= Beginning of Section =

-- ==== Sys2Proof/Laws/Exec.lean ====
section
/-! SUPPORT. What each operation does, as one equation, and the slot writes of `CLRD`. -/

namespace Sys2Proof.Machine

theorem inHandler_refreshTick (s : State) :
    inHandler refreshTick s =
      { s with
        en := onehot4 s.cur
        seg := encode s.tables (s.db.get s.cur)
        cur := s.cur + 1
        dcmp := s.tcnt + BitVec.ofNat Config.tcntW Config.tDisp
        dpend := false } := rfl

/-- The debounce engine's next state (R113's table). -/
def nextKst (k : DebounceState) (active : Bool) : DebounceState :=
  match k, active with
  | .idle, false => .idle
  | .idle, true => .pressPending
  | .pressPending, false => .idle
  | .pressPending, true => .pressedWaitRelease
  | .pressedWaitRelease, false => .releasePending
  | .pressedWaitRelease, true => .pressedWaitRelease
  | .releasePending, false => .idle
  | .releasePending, true => .pressedWaitRelease

/-- The queue after a keypad tick (R113's table). -/
def nextKq (k : DebounceState) (sym : Option Byte) (q : Byte) : Byte :=
  match k, sym with
  | .pressPending, some c => if q = noKey then c else q
  | _, _ => q

theorem inHandler_debounceTick (sym : Option Byte) (s : State) :
    inHandler (debounceTick sym) s =
      { s with
        kst := nextKst s.kst sym.isSome
        kq := nextKq s.kst sym s.kq
        kcmp := s.tcnt + BitVec.ofNat Config.tcntW Config.tKey
        kpend := false } := by
  cases hk : s.kst <;> cases sym <;>
    simp [inHandler, debounceTick, tickIdle, tickPressPending, tickPressedWaitRelease,
      tickReleasePending, rescheduleKeypad, setKst, publish_eq, nextKst, nextKq, hk]

/-- The slots a `CLRD` still has to write are slots it had to write before (R93). -/
theorem clearRun_pending_subset (cs : List Choice) (pending : List Pos) (b : DisplayBuffer) {i : Pos}
    (h : i ∈ (clearRun cs pending b).2.1) : i ∈ pending := by
  induction cs generalizing pending b with
  | nil => simp [clearRun] at h
  | cons c cs ih =>
    cases pending with
    | nil => simp [clearRun] at h
    | cons p ps =>
      cases c with
      | yield => simpa [clearRun] using h
      | slot j => exact List.mem_of_mem_filter (ih _ _ h)

theorem foldl_blank_get (pending : List Pos) (b : DisplayBuffer) (i : Pos) :
    (pending.foldl (fun b i => b.set i blankChar) b).get i =
      if i ∈ pending then blankChar else b.get i := by
  induction pending generalizing b with
  | nil => simp
  | cons p ps ih =>
    simp only [List.foldl_cons, ih, DisplayBuffer.get_set, List.mem_cons]
    by_cases h1 : i ∈ ps <;> by_cases h2 : i = p <;> simp [h1, h2]

/-- A slot of a `CLRD` is blank once it is no longer to be written; every other slot is as before (R93). -/
theorem clearRun_get (cs : List Choice) (pending : List Pos) (b : DisplayBuffer) (i : Pos) :
    (clearRun cs pending b).2.2.get i =
      if i ∈ pending ∧ i ∉ (clearRun cs pending b).2.1 then blankChar else b.get i := by
  induction cs generalizing pending b with
  | nil => simp [clearRun, foldl_blank_get]
  | cons c cs ih =>
    cases pending with
    | nil => simp [clearRun]
    | cons p ps =>
      cases c with
      | yield =>
        have h : ¬(i ∈ p :: ps ∧ i ∉ (clearRun (.yield :: cs) (p :: ps) b).2.1) := fun h => h.2 h.1
        rw [if_neg h]
        rfl
      | slot j =>
        have hsub := clearRun_pending_subset cs ((p :: ps).filter (fun q => q != j))
          (if j ∈ p :: ps then b.set j blankChar else b) (i := i)
        simp only [clearRun, ih, List.mem_filter, bne_iff_ne]
        by_cases hj : i = j
        · subst hj
          by_cases hm : i ∈ p :: ps
          · have : i ∉ (clearRun cs ((p :: ps).filter (fun q => q != i))
                (if i ∈ p :: ps then b.set i blankChar else b)).2.1 := by
              intro h
              simpa using hsub h
            simp only [hm, if_true] at this ⊢
            simp [this]
          · simp [hm]
        · by_cases hm : j ∈ p :: ps <;> simp [hj, hm]

/-- With no `yield` among the choices a `CLRD` is not divided (R93). -/
theorem clearRun_undivided (cs : List Choice) (pending : List Pos) (b : DisplayBuffer)
    (h : Choice.yield ∉ cs) : (clearRun cs pending b).2.1 = [] := by
  induction cs generalizing pending b with
  | nil => rfl
  | cons c cs ih =>
    cases pending with
    | nil => rfl
    | cons p ps =>
      cases c with
      | yield => simp at h
      | slot j => exact ih _ _ (by simp_all)

/-- The one inversion lemma of `exec`: every next state an operation can answer, field by field. -/
theorem exec_next_cases {i : Instr} {s t : State} (h : exec i s = .next t) :
    (i = .reset ∧ t = resetBlock s) ∨
    (i = .initd ∧ s.ctx = .normal ∧ t = initDisplay s) ∨
    (i = .clrd ∧ s.ctx = .normal ∧ t = advanceClear [0, 1, 2, 3] s) ∨
    (∃ c p q, i = .setc c p ∧ slotOf p = some q ∧ s.ctx = .normal ∧ t = writeSlot q c s) ∨
    (i = .tickd ∧ s.darm = true ∧ t = inHandler refreshTick s) ∨
    (i = .initk ∧ s.ctx = .normal ∧ t = initKeypad s) ∨
    (i = .poll ∧ s.ctx = .normal ∧ t = drain s) ∨
    (i = .readk ∧ s.ctx = .normal ∧ t = if keyPending s then drain s else hold s) ∨
    (∃ e, i = .tickk e ∧ s.karm = true ∧ t = inHandler (debounceTick (scan s.tables e)) s) := by
  cases i with
  | reset => exact .inl ⟨rfl, by simpa [exec, execReset, eq_comm] using h⟩
  | initd => exact .inr (.inl ⟨rfl, fromHost_next.mp h⟩)
  | clrd => exact .inr (.inr (.inl ⟨rfl, fromHost_next.mp h⟩))
  | setc c p =>
    simp only [exec, execSetc] at h
    cases hq : slotOf p with
    | none => simp [hq] at h
    | some q =>
      rw [hq, fromHost_next] at h
      exact .inr (.inr (.inr (.inl ⟨c, p, q, rfl, hq, h⟩)))
  | tickd =>
    simp only [exec, execTickd] at h
    split at h
    · rename_i hd
      cases h
      exact .inr (.inr (.inr (.inr (.inl ⟨rfl, hd, rfl⟩))))
    · cases h
  | initk => exact .inr (.inr (.inr (.inr (.inr (.inl ⟨rfl, fromHost_next.mp h⟩)))))
  | poll => exact .inr (.inr (.inr (.inr (.inr (.inr (.inl ⟨rfl, fromHost_next.mp h⟩))))))
  | readk => exact .inr (.inr (.inr (.inr (.inr (.inr (.inr (.inl ⟨rfl, fromHost_next.mp h⟩)))))))
  | tickk e =>
    simp only [exec, execTickk] at h
    split at h
    · rename_i hk
      cases h
      exact .inr (.inr (.inr (.inr (.inr (.inr (.inr (.inr ⟨e, rfl, hk, rfl⟩)))))))
    · cases h

end Sys2Proof.Machine
end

= End of Section =

**Work request:** Down to the last line, copy the entries above exactly.

**Reply:**
-- ==== Sys2Proof/Laws/Exec.lean ====
section
/-! SUPPORT. What each operation does, as one equation, and the slot writes of `CLRD`. -/

namespace Sys2Proof.Machine

theorem inHandler_refreshTick (s : State) :
    inHandler refreshTick s =
      { s with
        en := onehot4 s.cur
        seg := encode s.tables (s.db.get s.cur)
        cur := s.cur + 1
        dcmp := s.tcnt + BitVec.ofNat Config.tcntW Config.tDisp
        dpend := false } := rfl

/-- The debounce engine's next state (R113's table). -/
def nextKst (k : DebounceState) (active : Bool) : DebounceState :=
  match k, active with
  | .idle, false => .idle
  | .idle, true => .pressPending
  | .pressPending, false => .idle
  | .pressPending, true => .pressedWaitRelease
  | .pressedWaitRelease, false => .releasePending
  | .pressedWaitRelease, true => .pressedWaitRelease
  | .releasePending, false => .idle
  | .releasePending, true => .pressedWaitRelease

/-- The queue after a keypad tick (R113's table). -/
def nextKq (k : DebounceState) (sym : Option Byte) (q : Byte) : Byte :=
  match k, sym with
  | .pressPending, some c => if q = noKey then c else q
  | _, _ => q

theorem inHandler_debounceTick (sym : Option Byte) (s : State) :
    inHandler (debounceTick sym) s =
      { s with
        kst := nextKst s.kst sym.isSome
        kq := nextKq s.kst sym s.kq
        kcmp := s.tcnt + BitVec.ofNat Config.tcntW Config.tKey
        kpend := false } := by
  cases hk : s.kst <;> cases sym <;>
    simp [inHandler, debounceTick, tickIdle, tickPressPending, tickPressedWaitRelease,
      tickReleasePending, rescheduleKeypad, setKst, publish_eq, nextKst, nextKq, hk]

/-- The slots a `CLRD` still has to write are slots it had to write before (R93). -/
theorem clearRun_pending_subset (cs : List Choice) (pending : List Pos) (b : DisplayBuffer) {i : Pos}
    (h : i ∈ (clearRun cs pending b).2.1) : i ∈ pending := by
  induction cs generalizing pending b with
  | nil => simp [clearRun] at h
  | cons c cs ih =>
    cases pending with
    | nil => simp [clearRun] at h
    | cons p ps =>
      cases c with
      | yield => simpa [clearRun] using h
      | slot j => exact List.mem_of_mem_filter (ih _ _ h)

theorem foldl_blank_get (pending : List Pos) (b : DisplayBuffer) (i : Pos) :
    (pending.foldl (fun b i => b.set i blankChar) b).get i =
      if i ∈ pending then blankChar else b.get i := by
  induction pending generalizing b with
  | nil => simp
  | cons p ps ih =>
    simp only [List.foldl_cons, ih, DisplayBuffer.get_set, List.mem_cons]
    by_cases h1 : i ∈ ps <;> by_cases h2 : i = p <;> simp [h1, h2]

/-- A slot of a `CLRD` is blank once it is no longer to be written; every other slot is as before (R93). -/
theorem clearRun_get (cs : List Choice) (pending : List Pos) (b : DisplayBuffer) (i : Pos) :
    (clearRun cs pending b).2.2.get i =
      if i ∈ pending ∧ i ∉ (clearRun cs pending b).2.1 then blankChar else b.get i := by
  induction cs generalizing pending b with
  | nil => simp [clearRun, foldl_blank_get]
  | cons c cs ih =>
    cases pending with
    | nil => simp [clearRun]
    | cons p ps =>
      cases c with
      | yield =>
        have h : ¬(i ∈ p :: ps ∧ i ∉ (clearRun (.yield :: cs) (p :: ps) b).2.1) := fun h => h.2 h.1
        rw [if_neg h]
        rfl
      | slot j =>
        have hsub := clearRun_pending_subset cs ((p :: ps).filter (fun q => q != j))
          (if j ∈ p :: ps then b.set j blankChar else b) (i := i)
        simp only [clearRun, ih, List.mem_filter, bne_iff_ne]
        by_cases hj : i = j
        · subst hj
          by_cases hm : i ∈ p :: ps
          · have : i ∉ (clearRun cs ((p :: ps).filter (fun q => q != i))
                (if i ∈ p :: ps then b.set i blankChar else b)).2.1 := by
              intro h
              simpa using hsub h
            simp only [hm, if_true] at this ⊢
            simp [this]
          · simp [hm]
        · by_cases hm : j ∈ p :: ps <;> simp [hj, hm]

/-- With no `yield` among the choices a `CLRD` is not divided (R93). -/
theorem clearRun_undivided (cs : List Choice) (pending : List Pos) (b : DisplayBuffer)
    (h : Choice.yield ∉ cs) : (clearRun cs pending b).2.1 = [] := by
  induction cs generalizing pending b with
  | nil => rfl
  | cons c cs ih =>
    cases pending with
    | nil => rfl
    | cons p ps =>
      cases c with
      | yield => simp at h
      | slot j => exact ih _ _ (by simp_all)

/-- The one inversion lemma of `exec`: every next state an operation can answer, field by field. -/
theorem exec_next_cases {i : Instr} {s t : State} (h : exec i s = .next t) :
    (i = .reset ∧ t = resetBlock s) ∨
    (i = .initd ∧ s.ctx = .normal ∧ t = initDisplay s) ∨
    (i = .clrd ∧ s.ctx = .normal ∧ t = advanceClear [0, 1, 2, 3] s) ∨
    (∃ c p q, i = .setc c p ∧ slotOf p = some q ∧ s.ctx = .normal ∧ t = writeSlot q c s) ∨
    (i = .tickd ∧ s.darm = true ∧ t = inHandler refreshTick s) ∨
    (i = .initk ∧ s.ctx = .normal ∧ t = initKeypad s) ∨
    (i = .poll ∧ s.ctx = .normal ∧ t = drain s) ∨
    (i = .readk ∧ s.ctx = .normal ∧ t = if keyPending s then drain s else hold s) ∨
    (∃ e, i = .tickk e ∧ s.karm = true ∧ t = inHandler (debounceTick (scan s.tables e)) s) := by
  cases i with
  | reset => exact .inl ⟨rfl, by simpa [exec, execReset, eq_comm] using h⟩
  | initd => exact .inr (.inl ⟨rfl, fromHost_next.mp h⟩)
  | clrd => exact .inr (.inr (.inl ⟨rfl, fromHost_next.mp h⟩))
  | setc c p =>
    simp only [exec, execSetc] at h
    cases hq : slotOf p with
    | none => simp [hq] at h
    | some q =>
      rw [hq, fromHost_next] at h
      exact .inr (.inr (.inr (.inl ⟨c, p, q, rfl, hq, h⟩)))
  | tickd =>
    simp only [exec, execTickd] at h
    split at h
    · rename_i hd
      cases h
      exact .inr (.inr (.inr (.inr (.inl ⟨rfl, hd, rfl⟩))))
    · cases h
  | initk => exact .inr (.inr (.inr (.inr (.inr (.inl ⟨rfl, fromHost_next.mp h⟩)))))
  | poll => exact .inr (.inr (.inr (.inr (.inr (.inr (.inl ⟨rfl, fromHost_next.mp h⟩))))))
  | readk => exact .inr (.inr (.inr (.inr (.inr (.inr (.inr (.inl ⟨rfl, fromHost_next.mp h⟩)))))))
  | tickk e =>
    simp only [exec, execTickk] at h
    split at h
    · rename_i hk
      cases h
      exact .inr (.inr (.inr (.inr (.inr (.inr (.inr (.inr ⟨e, rfl, hk, rfl⟩)))))))
    · cases h

end Sys2Proof.Machine
end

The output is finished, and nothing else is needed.